• PROBLEM TO WORK ON: Retype, word for word, every line from the one holding "of an alternative entry. -/" through the one holding "def shapeFails (btOk" in the entries below, both included, and only those lines.

• PROVIDED RECORDS:
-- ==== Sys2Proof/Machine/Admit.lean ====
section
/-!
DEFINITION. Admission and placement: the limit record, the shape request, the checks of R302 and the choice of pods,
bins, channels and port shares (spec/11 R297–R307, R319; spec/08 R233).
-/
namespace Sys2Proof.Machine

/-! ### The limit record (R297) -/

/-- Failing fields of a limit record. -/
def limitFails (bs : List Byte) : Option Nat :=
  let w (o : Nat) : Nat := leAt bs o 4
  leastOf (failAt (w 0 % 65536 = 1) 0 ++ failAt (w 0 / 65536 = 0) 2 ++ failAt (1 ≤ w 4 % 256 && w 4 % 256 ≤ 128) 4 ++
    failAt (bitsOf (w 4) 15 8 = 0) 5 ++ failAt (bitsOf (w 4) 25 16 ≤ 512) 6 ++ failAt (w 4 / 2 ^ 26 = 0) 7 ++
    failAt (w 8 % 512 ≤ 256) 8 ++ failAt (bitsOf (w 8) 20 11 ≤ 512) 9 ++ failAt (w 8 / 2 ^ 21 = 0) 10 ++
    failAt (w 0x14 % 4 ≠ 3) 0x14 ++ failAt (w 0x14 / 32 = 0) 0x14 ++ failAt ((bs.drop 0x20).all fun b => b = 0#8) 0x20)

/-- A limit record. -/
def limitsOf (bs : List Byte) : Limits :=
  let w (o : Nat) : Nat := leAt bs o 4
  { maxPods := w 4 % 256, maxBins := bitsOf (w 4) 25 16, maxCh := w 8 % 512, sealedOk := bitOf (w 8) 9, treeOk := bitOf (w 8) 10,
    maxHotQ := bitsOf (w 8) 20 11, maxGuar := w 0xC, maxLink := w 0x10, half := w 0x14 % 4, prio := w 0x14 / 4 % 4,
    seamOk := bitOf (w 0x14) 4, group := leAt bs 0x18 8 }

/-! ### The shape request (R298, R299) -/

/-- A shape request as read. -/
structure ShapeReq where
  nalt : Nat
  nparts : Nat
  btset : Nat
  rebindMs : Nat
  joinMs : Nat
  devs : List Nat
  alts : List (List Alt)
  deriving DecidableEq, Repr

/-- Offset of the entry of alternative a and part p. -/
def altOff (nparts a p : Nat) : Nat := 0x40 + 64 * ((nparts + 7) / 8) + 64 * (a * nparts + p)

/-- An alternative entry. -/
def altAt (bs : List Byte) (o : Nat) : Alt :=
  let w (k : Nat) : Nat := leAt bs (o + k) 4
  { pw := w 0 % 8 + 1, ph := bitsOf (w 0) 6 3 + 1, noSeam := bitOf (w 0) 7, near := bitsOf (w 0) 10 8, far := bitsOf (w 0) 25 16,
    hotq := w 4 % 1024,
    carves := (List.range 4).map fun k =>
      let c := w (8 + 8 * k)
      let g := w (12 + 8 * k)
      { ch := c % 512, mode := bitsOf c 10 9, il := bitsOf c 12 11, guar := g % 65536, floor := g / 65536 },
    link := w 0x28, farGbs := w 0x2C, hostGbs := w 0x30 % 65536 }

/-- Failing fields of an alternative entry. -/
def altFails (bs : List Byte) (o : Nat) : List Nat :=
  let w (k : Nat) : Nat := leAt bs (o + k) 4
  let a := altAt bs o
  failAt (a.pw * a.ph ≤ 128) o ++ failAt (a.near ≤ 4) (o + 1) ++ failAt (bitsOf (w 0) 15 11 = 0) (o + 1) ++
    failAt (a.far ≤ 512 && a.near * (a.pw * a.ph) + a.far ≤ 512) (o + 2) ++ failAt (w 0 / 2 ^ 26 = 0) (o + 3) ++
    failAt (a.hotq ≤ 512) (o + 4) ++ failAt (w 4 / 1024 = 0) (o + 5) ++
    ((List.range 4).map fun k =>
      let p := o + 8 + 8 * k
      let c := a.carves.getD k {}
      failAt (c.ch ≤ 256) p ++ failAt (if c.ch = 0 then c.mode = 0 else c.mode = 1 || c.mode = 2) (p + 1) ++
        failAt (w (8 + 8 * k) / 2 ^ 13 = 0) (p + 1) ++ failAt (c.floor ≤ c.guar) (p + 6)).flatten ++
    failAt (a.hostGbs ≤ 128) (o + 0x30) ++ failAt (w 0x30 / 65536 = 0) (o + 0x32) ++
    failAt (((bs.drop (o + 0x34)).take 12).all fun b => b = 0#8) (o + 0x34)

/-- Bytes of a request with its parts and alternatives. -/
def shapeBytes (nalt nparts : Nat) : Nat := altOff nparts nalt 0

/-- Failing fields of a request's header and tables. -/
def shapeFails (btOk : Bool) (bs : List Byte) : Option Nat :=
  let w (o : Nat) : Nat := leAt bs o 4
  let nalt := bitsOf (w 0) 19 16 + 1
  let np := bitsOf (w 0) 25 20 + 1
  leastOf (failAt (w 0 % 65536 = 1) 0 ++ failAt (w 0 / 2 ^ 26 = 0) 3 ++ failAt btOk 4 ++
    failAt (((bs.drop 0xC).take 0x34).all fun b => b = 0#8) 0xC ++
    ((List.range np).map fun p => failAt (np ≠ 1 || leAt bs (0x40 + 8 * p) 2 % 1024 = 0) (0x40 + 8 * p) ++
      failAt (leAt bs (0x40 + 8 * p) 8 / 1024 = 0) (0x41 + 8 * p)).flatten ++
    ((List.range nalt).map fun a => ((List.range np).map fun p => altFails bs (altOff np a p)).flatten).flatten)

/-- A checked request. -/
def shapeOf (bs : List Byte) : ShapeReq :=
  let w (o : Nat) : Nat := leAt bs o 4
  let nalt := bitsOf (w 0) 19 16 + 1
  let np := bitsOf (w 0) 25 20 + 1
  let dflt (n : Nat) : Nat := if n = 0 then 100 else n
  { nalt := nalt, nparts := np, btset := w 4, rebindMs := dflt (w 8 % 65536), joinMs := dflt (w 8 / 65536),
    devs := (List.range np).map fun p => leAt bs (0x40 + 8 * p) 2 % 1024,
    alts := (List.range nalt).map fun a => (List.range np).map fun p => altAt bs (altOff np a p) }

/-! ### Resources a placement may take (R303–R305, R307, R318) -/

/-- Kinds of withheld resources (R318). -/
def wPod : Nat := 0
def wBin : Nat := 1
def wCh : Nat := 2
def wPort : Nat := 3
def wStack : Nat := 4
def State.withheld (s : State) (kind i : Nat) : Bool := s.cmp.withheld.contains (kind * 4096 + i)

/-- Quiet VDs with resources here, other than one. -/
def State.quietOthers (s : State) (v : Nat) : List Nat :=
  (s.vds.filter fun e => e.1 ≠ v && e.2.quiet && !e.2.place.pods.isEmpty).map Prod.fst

• PROBLEM SOLUTION:
/-- Failing fields of an alternative entry. -/
def altFails (bs : List Byte) (o : Nat) : List Nat :=
  let w (k : Nat) : Nat := leAt bs (o + k) 4
  let a := altAt bs o
  failAt (a.pw * a.ph ≤ 128) o ++ failAt (a.near ≤ 4) (o + 1) ++ failAt (bitsOf (w 0) 15 11 = 0) (o + 1) ++
    failAt (a.far ≤ 512 && a.near * (a.pw * a.ph) + a.far ≤ 512) (o + 2) ++ failAt (w 0 / 2 ^ 26 = 0) (o + 3) ++
    failAt (a.hotq ≤ 512) (o + 4) ++ failAt (w 4 / 1024 = 0) (o + 5) ++
    ((List.range 4).map fun k =>
      let p := o + 8 + 8 * k
      let c := a.carves.getD k {}
      failAt (c.ch ≤ 256) p ++ failAt (if c.ch = 0 then c.mode = 0 else c.mode = 1 || c.mode = 2) (p + 1) ++
        failAt (w (8 + 8 * k) / 2 ^ 13 = 0) (p + 1) ++ failAt (c.floor ≤ c.guar) (p + 6)).flatten ++
    failAt (a.hostGbs ≤ 128) (o + 0x30) ++ failAt (w 0x30 / 65536 = 0) (o + 0x32) ++
    failAt (((bs.drop (o + 0x34)).take 12).all fun b => b = 0#8) (o + 0x34)

/-- Bytes of a request with its parts and alternatives. -/
def shapeBytes (nalt nparts : Nat) : Nat := altOff nparts nalt 0

/-- Failing fields of a request's header and tables. -/
def shapeFails (btOk : Bool) (bs : List Byte) : Option Nat :=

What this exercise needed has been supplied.